The solution for PyMongo (Python mongo):
db.example.update({}, {'$unset': {'tags.words':1}}, multi=True);
I was trying to do something similar to this but instead remove the column from an embedded document. It took me a while to find a solution and this was the first post I came across so I thought I would post this here for anyone else trying to do the same.
So lets say instead your data looks like this:
{
name: 'book',
tags: [
{
words: ['abc','123'],
lat: 33,
long: 22
}, {
words: ['def','456'],
lat: 44,
long: 33
}
]
}
To remove the column words from the embedded document, do this:
db.example.update(
{'tags': {'$exists': true}},
{ $unset: {'tags.$[].words': 1}},
{multi: true}
)
or using the updateMany
db.example.updateMany(
{'tags': {'$exists': true}},
{ $unset: {'tags.$[].words': 1}}
)
The $unset will only edit it if the value exists but it will not do a safe navigation (it wont check if tags exists first) so the exists is needed on the embedded document.

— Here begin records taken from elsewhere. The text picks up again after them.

/-- The group as a met reservation leaves it. -/
theorem granted_g {o : Opnd} {offs : List Nat} {s s1 : State} (hg : s1.g = s.g) : (granted o offs s s1).g =
    put (.sca o.b.toNat 0) (put (.vec o.d.toNat (pickLane ((activeLanes (effMask s)).zip offs) (fun x => BitVec.ofNat 32 x)))
      { s.g with reserved := s.g.reserved ++ offs.map (fun x => (⟨coreDie s.g.core, s.g.ctx, rdS s o.a.toNat, x⟩ : Reservation)) }) := by
  rw [granted, (binsOnly_pressure _ _ _).g_eq, onG_g, onG_g, onG_g, hg]

theorem granted_storesNothing (o : Opnd) (offs : List Nat) (s s1 : State) : StoresNothing s1 (granted o offs s s1) := by
  have h := fun x => (binsOnly_pressure (coreDie s.g.core) false x).storesNothing
  exact ⟨(h _).1.trans rfl, (h _).2.trans rfl⟩

/-- Each active lane has the offset of its place. -/
theorem granted_lane {o : Opnd} {offs : List Nat} {s s1 : State} (hg : s1.g = s.g) {j x i : Nat} (hx : offs[j]? = some x)
    (hi : (activeLanes (effMask s))[j]? = some i) : laneOf (rdV (granted o offs s s1) o.d.toNat) i = BitVec.ofNat 32 x := by
  have hlt := mem_activeLanes_lt (List.mem_of_getElem? hi)
  rw [rdV, granted_g hg, put_sca_v]
  refine laneOf_put_vec _ hlt ?_
  simp [pickLane, laneIdx, hlt, find?_zip (activeLanes_nodup _) hi hx]

/-- A reservation leaves the group as it is, and stores nothing. -/
theorem reserve_slots_frame {n : Nat} {es : List W64} {s t : State} {offs : List Nat} (h : reserve n es s = .slots offs t) :
    t.g = s.g ∧ StoresNothing s t := by
  obtain ⟨-, -, s1, hb, rfl⟩ := reserve_slots h
  exact ⟨hb.g_eq, hb.storesNothing⟩

/-! SPCOM. -/

/-- The offset in an active lane. -/
def laneOff (o : Opnd) (s : State) (i : Nat) : Nat := (laneOf (rdV s o.a.toNat) i).toNat

/-- The reservation that a lane commits: the first one of its offset (log 95). -/
def laneRes (o : Opnd) (s : State) (i : Nat) : Option Reservation := s.g.reserved.find? (fun r => r.off == laneOff o s i)

/-- A lane's offset is not reserved, or repeats that of an earlier lane. -/
def badLane (o : Opnd) (s : State) (i : Nat) : Bool :=
  (laneRes o s i).isNone || (activeLanes (effMask s)).any (fun j => decide (j < i) && laneOff o s j == laneOff o s i)

/-- The scope at which a commit releases. -/
def commitScope (s : State) (rs : List Reservation) : Nat := if rs.all (fun r => r.die == coreDie s.g.core) then 3 else 4

/-- The reservations leave the group, and their records enter their bins in lane order. -/
def commitAll (s : State) (rs : List Reservation) (scope : Nat) (w : Swatch) (s1 : State) : State :=
  cleanBins (rs.foldl (fun a r => commitRec r.die r.ctx r.entry r.off s.g.prio s.g.ccls w a)
    (onG (fun g => { clearPending scope g with reserved := g.reserved.filter (fun r => !rs.contains r) }) s1))

theorem spcomBody_empty {o : Opnd} {s : State} (hm : effMask s = 0) : spcomBody o s = .ok none s := by
  simp only [spcomBody, if_pos hm]

/-- The lanes that SPCOM finds bad, of its list of lanes and offsets. -/
theorem spcomBody_lanes (o : Opnd) (s : State) :
    (((activeLanes (effMask s)).map (fun i => (i, laneOff o s i))).filter (fun l =>
      (s.g.reserved.find? (fun r => r.off == l.2)).isNone ||
        ((activeLanes (effMask s)).map (fun i => (i, laneOff o s i))).any (fun k => decide (k.1 < l.1) && k.2 == l.2))) =
      ((activeLanes (effMask s)).filter (badLane o s)).map (fun i => (i, laneOff o s i)) := by
  rw [List.filter_map]
  congr 1
  refine List.filter_congr (fun i _ => ?_)
  simp [badLane, laneRes, List.any_map, Function.comp_def]

theorem spcomBody_traps {o : Opnd} {s : State} (hb : (activeLanes (effMask s)).filter (badLane o s) ≠ []) :
    spcomBody o s = spawnFault 1 (maskOf ((activeLanes (effMask s)).filter (badLane o s))) s := by
  have hm : effMask s ≠ 0 := fun h => hb (by rw [h]; rfl)
  have hl := spcomBody_lanes o s
  unfold laneOff at hl
  simp only [spcomBody, if_neg hm, hl, List.map_map, List.isEmpty_map]
  rw [if_pos (by simpa using hb)]
  simp [Function.comp_def]

theorem spcomBody_commits {o : Opnd} {s : State} (hm : effMask s ≠ 0) (hb : (activeLanes (effMask s)).filter (badLane o s) = [])
    {rs : List Reservation} (hr : rs = (activeLanes (effMask s)).filterMap (laneRes o s)) :
    spcomBody o s = .ok none (commitAll s rs (commitScope s rs) (releasePart (commitScope s rs) s).1 (releasePart (commitScope s rs) s).2) := by
  have hl := spcomBody_lanes o s
  unfold laneOff at hl
  rw [hb, List.map_nil] at hl
  subst hr
  simp only [spcomBody, if_neg hm, hl, List.isEmpty_nil, Bool.not_true, Bool.false_eq_true, if_false, List.filterMap_map]
  rfl

/-- The reservations of lanes that all have one carry the lanes' offsets. -/
theorem laneRes_offs {o : Opnd} {s : State} {l : List Nat} (h : ∀ i ∈ l, (laneRes o s i).isSome = true) :
    (l.filterMap (laneRes o s)).map (·.off) = l.map (laneOff o s) := by
  induction l with
  | nil => rfl
  | cons i r ih =>
    obtain ⟨x, hx⟩ := Option.isSome_iff_exists.mp (h i List.mem_cons_self)
    have hoff : x.off = laneOff o s i := by simpa using List.find?_some hx
    rw [List.filterMap_cons_some hx, List.map_cons, List.map_cons, hoff, ih (fun j hj => h j (List.mem_cons_of_mem _ hj))]

/-- With a reservation for every lane, and each once, no lane is bad. -/
theorem no_badLane {o : Opnd} {s : State} {rs : List Reservation} (hr : rs = (activeLanes (effMask s)).filterMap (laneRes o s))
    (hl : rs.length = (activeLanes (effMask s)).length) (hd : (rs.map (·.off)).Nodup) :
    (activeLanes (effMask s)).filter (badLane o s) = [] := by
  subst hr
  have hsome := List.filterMap_length_eq_length.mp hl
  rw [laneRes_offs hsome] at hd
  rw [List.filter_eq_nil_iff]
  intro i hi hbad
  simp only [badLane, Bool.or_eq_true, List.any_eq_true, Bool.and_eq_true, decide_eq_true_eq, beq_iff_eq] at hbad
  rcases hbad with hn | ⟨j, hj, hlt, he⟩
  · have := hsome i hi
    rw [Option.isNone_iff_eq_none] at hn
    simp [hn] at this
  · exact absurd (List.inj_on_of_nodup_map hd hj hi he) (by omega)

theorem commitAll_g (s : State) (rs : List Reservation) (scope : Nat) (w : Swatch) (s1 : State) : (commitAll s rs scope w s1).g =
    { clearPending scope s1.g with reserved := s1.g.reserved.filter (fun r => !rs.contains r) } := by
  rw [commitAll, (binsOnly_cleanBins _).g_eq, (binsOnly_foldl (fun a r => binsOnly_commitRec _ _ _ _ _ _ _ a) rs _).g_eq, onG_g]

theorem commitScope_ge (s : State) (rs : List Reservation) : 3 ≤ commitScope s rs := by
  unfold commitScope
  split <;> omega

/-! The obligation, part by part. -/

/-- SPRES and SPRES.W, each way that they end. -/
theorem spres_ends {o : Opnd} {s : State} {i : Instr} {wait : Bool} (hw : (i = .spres o ∧ wait = false) ∨ (i = .spresW o ∧ wait = true))
    (hr : ready i s = true) {e : W64} (he : e = rdS s o.a.toNat) {die : Nat} (hd : die = coreDie s.g.core) :
    (effMask s = 0 → Puts i s (.sca o.b.toNat 0)) ∧
    (effMask s ≠ 0 → e.toNat % 4 ≠ 0 → Ends i s (takeTrap { cause := 4, sub := 0, mask := 1, fault := e } false s)) ∧
    (effMask s ≠ 0 → e.toNat % 4 = 0 → poolSlots s die = 0 → (wait = false → Puts i s (.sca o.b.toNat 1)) ∧
      (wait = true → Ends i s (takeTrap { cause := 0x0C, sub := 2, mask := 0, fault := Config.freeW64 s.free 0 } false (bump s)))) ∧
    (effMask s ≠ 0 → e.toNat % 4 = 0 → poolSlots s die ≠ 0 →
      (∀ s1, reserve (activeLanes (effMask s)).length [e] s = .lacking s1 → s1.g = s.g →
        (wait = false → Completes i s none (onG (put (.sca o.b.toNat 1)) s1)) ∧
        (wait = true → Ends i s (onG (fun g => { g with block := some ⟨7, 0, e, (activeLanes (effMask s)).length⟩ }) s1))) ∧
      (∀ offs s1, reserve (activeLanes (effMask s)).length [e] s = .slots offs s1 → Completes i s none (granted o offs s s1))) := by
  subst he hd
  obtain ⟨hx, hset⟩ := exec_spres hw s
  have flagged : ∀ {x : W64} {s1 : State}, s1.g = s.g → (onG (put (.sca o.b.toNat x)) s1).g.live = true := fun hg => by
    rw [onG_g, put_live, hg, ready_live hr]
  refine ⟨fun hm => completes_of_body hx hr (spresBody_empty hm) (flagged rfl) hset,
    fun hm he => ends_of_trap hx hr (spresBody_misaligned hm he), fun hm he hp => ?_,
    fun hm he hp => ⟨fun s1 h hg => ?_, fun offs s1 h => ?_⟩⟩
  · have hb := spresBody_poolless (wait := wait) hm he hp
    refine ⟨fun hw => ?_, fun hw => ?_⟩ <;> subst hw
    · exact completes_of_body hx hr hb (flagged rfl) hset
    · exact ends_of_trap hx hr hb
  · have hb := spresBody_lacking (wait := wait) hm he hp h
    refine ⟨fun hw => ?_, fun hw => ?_⟩ <;> subst hw
    · exact completes_of_body hx hr hb (flagged hg) hset
    · exact ends_of_block hx hr hb
  · refine completes_of_body hx hr (spresBody_granted hm he hp h) ?_ hset
    rw [granted_g (reserve_slots_frame h).1, put_live, put_live]
    exact ready_live hr

/-- SPCOM with a bad lane traps. -/
theorem spcom_traps {o : Opnd} {s : State} {bad : Nat → Bool} (hr : ready (.spcom o) s = true)
    (hex : ∃ k ∈ activeLanes (effMask s), bad k = true)
    (hbad : ∀ k, bad k = true ↔ (∀ r ∈ s.g.reserved, r.off ≠ (laneOf (rdV s o.a.toNat) k).toNat) ∨
      ∃ j ∈ activeLanes (effMask s), j < k ∧ laneOf (rdV s o.a.toNat) j = laneOf (rdV s o.a.toNat) k) :
    Ends (.spcom o) s (takeTrap { cause := 0x0C, sub := 1, mask := maskOf ((activeLanes (effMask s)).filter bad),
                                  fault := Config.freeW64 s.free 0 } false (bump s)) := by
  have he : bad = badLane o s := by
    funext k
    rw [Bool.eq_iff_iff, hbad]
    simp [badLane, laneRes, laneOff, BitVec.toNat_inj]
  subst he
  obtain ⟨k, hk, hb⟩ := hex
  exact ends_of_trap rfl hr (spcomBody_traps (List.ne_nil_of_mem (List.mem_filter.mpr ⟨hk, hb⟩)))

This uses the all positional operator ($[]) which was introduced in version 3.6
To Remove a field you can use this command(this will be applied to all the documents in the collection) :
db.getCollection('example').update({}, {$unset: {Words:1}}, {multi: true});
And to remove multiple fields in one command :
db.getCollection('example').update({}, {$unset: {Words:1 ,Sentences:1}}, {multi: true});
Because I kept finding this page when looking for a way to remove a field using MongoEngine, I guess it might be helpful to post the MongoEngine way here too:
Example.objects.all().update(unset__tags__words=1)
In mongoDB shell this code might be helpful:
db.collection.update({}, {$unset: {fieldname: ""}} )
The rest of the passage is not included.